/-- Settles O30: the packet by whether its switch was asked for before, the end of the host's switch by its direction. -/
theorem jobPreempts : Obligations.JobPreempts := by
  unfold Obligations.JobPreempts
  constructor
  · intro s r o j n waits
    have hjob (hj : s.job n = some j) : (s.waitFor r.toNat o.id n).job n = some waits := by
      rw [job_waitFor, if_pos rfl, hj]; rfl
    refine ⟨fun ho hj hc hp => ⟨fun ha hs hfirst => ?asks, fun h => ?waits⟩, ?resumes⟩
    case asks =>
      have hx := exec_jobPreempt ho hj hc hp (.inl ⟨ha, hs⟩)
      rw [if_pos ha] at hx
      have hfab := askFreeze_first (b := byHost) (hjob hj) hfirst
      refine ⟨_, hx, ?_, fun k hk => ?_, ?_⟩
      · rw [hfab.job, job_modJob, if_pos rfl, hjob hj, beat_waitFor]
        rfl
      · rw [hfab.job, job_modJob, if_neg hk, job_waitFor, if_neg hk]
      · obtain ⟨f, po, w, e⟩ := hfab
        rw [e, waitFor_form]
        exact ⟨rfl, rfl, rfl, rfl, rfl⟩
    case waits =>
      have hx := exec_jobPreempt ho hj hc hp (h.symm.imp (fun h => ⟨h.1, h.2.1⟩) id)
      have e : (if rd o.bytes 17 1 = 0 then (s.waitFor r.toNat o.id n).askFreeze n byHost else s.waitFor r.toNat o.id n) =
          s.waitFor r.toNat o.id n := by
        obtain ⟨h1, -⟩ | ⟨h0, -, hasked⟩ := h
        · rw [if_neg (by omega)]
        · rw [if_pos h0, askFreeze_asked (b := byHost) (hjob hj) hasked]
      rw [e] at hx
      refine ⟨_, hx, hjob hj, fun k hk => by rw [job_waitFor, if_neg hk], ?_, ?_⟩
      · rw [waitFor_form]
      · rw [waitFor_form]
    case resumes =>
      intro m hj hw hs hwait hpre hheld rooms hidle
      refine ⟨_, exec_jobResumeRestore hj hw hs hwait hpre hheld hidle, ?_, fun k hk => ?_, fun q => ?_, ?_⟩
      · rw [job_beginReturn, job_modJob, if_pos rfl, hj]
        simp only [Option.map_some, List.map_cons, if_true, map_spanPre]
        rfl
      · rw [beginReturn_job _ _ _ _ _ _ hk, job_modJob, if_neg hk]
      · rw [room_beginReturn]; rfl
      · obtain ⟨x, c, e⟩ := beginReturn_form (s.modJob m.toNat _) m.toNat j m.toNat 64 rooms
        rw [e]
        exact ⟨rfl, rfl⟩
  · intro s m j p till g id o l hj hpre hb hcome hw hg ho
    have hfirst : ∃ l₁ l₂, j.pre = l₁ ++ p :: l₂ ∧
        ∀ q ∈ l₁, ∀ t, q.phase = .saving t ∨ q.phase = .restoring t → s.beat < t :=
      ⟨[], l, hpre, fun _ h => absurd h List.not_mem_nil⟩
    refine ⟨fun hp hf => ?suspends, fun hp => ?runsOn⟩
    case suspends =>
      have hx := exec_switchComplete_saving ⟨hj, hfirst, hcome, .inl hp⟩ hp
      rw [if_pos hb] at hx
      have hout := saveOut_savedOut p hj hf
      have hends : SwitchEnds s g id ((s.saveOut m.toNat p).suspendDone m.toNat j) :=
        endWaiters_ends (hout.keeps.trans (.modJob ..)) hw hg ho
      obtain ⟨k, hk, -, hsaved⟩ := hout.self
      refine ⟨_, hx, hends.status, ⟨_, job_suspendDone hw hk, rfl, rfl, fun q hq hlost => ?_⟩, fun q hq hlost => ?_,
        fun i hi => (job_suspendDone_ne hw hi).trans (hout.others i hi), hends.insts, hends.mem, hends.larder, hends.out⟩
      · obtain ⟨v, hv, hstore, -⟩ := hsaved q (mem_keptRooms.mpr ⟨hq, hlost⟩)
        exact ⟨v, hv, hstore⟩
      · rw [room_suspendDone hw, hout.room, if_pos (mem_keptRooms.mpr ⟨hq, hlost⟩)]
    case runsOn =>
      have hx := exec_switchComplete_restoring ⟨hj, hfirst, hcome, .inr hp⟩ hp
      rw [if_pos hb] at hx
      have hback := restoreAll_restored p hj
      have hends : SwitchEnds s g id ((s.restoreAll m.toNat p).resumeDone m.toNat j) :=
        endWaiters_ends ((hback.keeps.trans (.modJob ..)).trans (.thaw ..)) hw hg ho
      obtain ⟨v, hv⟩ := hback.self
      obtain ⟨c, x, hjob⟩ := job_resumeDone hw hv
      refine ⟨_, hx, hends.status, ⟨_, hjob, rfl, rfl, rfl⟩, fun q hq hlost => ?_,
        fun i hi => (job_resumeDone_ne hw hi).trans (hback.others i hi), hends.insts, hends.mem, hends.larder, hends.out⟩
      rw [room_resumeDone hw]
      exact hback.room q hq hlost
◇ ◇ ◇ ◇
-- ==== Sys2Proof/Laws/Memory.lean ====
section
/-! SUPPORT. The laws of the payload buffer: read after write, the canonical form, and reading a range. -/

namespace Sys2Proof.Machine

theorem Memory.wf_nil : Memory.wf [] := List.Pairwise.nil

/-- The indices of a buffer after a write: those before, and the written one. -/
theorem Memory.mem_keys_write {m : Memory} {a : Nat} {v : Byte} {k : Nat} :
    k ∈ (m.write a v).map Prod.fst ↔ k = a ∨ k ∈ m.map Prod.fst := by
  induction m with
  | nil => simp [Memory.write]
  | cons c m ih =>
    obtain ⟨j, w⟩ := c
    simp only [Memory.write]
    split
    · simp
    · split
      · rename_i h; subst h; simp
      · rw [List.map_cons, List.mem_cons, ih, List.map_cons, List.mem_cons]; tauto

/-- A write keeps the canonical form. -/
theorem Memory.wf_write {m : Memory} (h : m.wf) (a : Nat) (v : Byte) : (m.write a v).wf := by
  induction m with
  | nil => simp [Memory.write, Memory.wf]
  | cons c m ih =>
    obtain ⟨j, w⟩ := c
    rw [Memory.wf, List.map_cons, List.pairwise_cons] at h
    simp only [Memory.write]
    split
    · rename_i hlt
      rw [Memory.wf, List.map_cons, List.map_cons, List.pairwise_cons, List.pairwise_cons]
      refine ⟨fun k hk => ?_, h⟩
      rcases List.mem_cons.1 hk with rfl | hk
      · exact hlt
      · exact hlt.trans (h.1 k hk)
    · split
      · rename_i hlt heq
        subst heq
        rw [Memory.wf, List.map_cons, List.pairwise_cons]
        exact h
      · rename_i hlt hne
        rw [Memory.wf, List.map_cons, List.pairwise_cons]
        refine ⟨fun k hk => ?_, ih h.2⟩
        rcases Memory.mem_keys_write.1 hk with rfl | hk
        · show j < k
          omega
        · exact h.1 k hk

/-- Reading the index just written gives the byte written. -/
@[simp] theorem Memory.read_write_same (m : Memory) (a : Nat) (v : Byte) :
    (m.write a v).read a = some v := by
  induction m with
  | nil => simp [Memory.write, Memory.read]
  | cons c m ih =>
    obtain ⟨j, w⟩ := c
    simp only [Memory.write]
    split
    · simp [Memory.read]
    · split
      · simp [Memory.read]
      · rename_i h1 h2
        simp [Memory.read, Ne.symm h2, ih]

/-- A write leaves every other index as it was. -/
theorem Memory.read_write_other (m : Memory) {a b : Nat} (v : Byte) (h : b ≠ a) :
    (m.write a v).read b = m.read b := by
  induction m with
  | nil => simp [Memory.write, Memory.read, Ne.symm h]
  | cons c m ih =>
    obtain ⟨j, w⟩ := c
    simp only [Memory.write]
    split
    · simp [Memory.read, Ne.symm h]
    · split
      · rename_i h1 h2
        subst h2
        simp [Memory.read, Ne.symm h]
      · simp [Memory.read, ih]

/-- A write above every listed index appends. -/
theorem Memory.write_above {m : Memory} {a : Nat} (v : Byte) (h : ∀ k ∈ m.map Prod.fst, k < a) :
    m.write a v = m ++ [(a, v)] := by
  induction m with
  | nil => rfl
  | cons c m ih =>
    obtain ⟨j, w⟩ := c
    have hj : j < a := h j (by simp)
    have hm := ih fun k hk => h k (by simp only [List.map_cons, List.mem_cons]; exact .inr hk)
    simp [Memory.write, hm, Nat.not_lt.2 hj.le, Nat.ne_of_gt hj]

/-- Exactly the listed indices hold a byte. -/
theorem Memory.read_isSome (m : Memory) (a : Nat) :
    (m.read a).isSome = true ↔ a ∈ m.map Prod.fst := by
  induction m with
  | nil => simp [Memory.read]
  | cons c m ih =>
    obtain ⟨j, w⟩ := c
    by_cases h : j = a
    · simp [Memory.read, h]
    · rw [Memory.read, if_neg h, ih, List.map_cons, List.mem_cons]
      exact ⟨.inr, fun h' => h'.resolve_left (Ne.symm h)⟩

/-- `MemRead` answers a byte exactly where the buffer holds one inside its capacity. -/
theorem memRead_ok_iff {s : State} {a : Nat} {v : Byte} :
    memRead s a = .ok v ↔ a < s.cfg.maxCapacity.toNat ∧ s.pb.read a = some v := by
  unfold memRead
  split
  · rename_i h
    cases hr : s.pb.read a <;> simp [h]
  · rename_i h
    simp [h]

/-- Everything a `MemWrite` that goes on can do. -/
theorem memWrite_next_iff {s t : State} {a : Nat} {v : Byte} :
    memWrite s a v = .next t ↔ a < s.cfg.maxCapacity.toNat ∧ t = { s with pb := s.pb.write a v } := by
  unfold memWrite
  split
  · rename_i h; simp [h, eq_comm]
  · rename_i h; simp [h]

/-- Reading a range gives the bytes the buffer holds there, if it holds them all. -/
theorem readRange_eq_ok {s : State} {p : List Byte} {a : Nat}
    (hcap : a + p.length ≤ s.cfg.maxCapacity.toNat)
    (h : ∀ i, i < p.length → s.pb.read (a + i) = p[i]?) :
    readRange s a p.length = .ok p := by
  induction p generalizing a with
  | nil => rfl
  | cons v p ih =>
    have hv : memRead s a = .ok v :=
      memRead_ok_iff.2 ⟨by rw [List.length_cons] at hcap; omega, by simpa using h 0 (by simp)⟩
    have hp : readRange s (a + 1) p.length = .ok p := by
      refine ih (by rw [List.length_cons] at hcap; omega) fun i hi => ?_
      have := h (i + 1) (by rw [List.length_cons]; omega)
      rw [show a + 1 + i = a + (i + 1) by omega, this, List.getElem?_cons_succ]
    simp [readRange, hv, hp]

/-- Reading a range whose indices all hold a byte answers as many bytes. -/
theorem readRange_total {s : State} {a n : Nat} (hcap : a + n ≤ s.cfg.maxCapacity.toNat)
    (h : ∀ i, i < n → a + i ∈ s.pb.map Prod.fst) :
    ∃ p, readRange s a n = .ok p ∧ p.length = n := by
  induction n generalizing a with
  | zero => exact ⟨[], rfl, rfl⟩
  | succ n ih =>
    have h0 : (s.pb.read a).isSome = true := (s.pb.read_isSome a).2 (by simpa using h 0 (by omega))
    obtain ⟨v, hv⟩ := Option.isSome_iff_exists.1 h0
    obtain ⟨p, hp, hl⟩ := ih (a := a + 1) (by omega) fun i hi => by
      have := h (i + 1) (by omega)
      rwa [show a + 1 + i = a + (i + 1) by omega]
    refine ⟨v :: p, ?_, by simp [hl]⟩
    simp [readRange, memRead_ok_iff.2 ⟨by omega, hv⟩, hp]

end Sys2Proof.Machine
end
◇ ◇ ◇ ◇
Task goal:
Find "hout" in the preceding records. Copy each line that holds it.

Written reply:
      have hout := saveOut_savedOut p hj hf
        endWaiters_ends (hout.keeps.trans (.modJob ..)) hw hg ho
      obtain ⟨k, hk, -, hsaved⟩ := hout.self
        fun i hi => (job_suspendDone_ne hw hi).trans (hout.others i hi), hends.insts, hends.mem, hends.larder, hends.out⟩
      · rw [room_suspendDone hw, hout.room, if_pos (mem_keptRooms.mpr ⟨hq, hlost⟩)]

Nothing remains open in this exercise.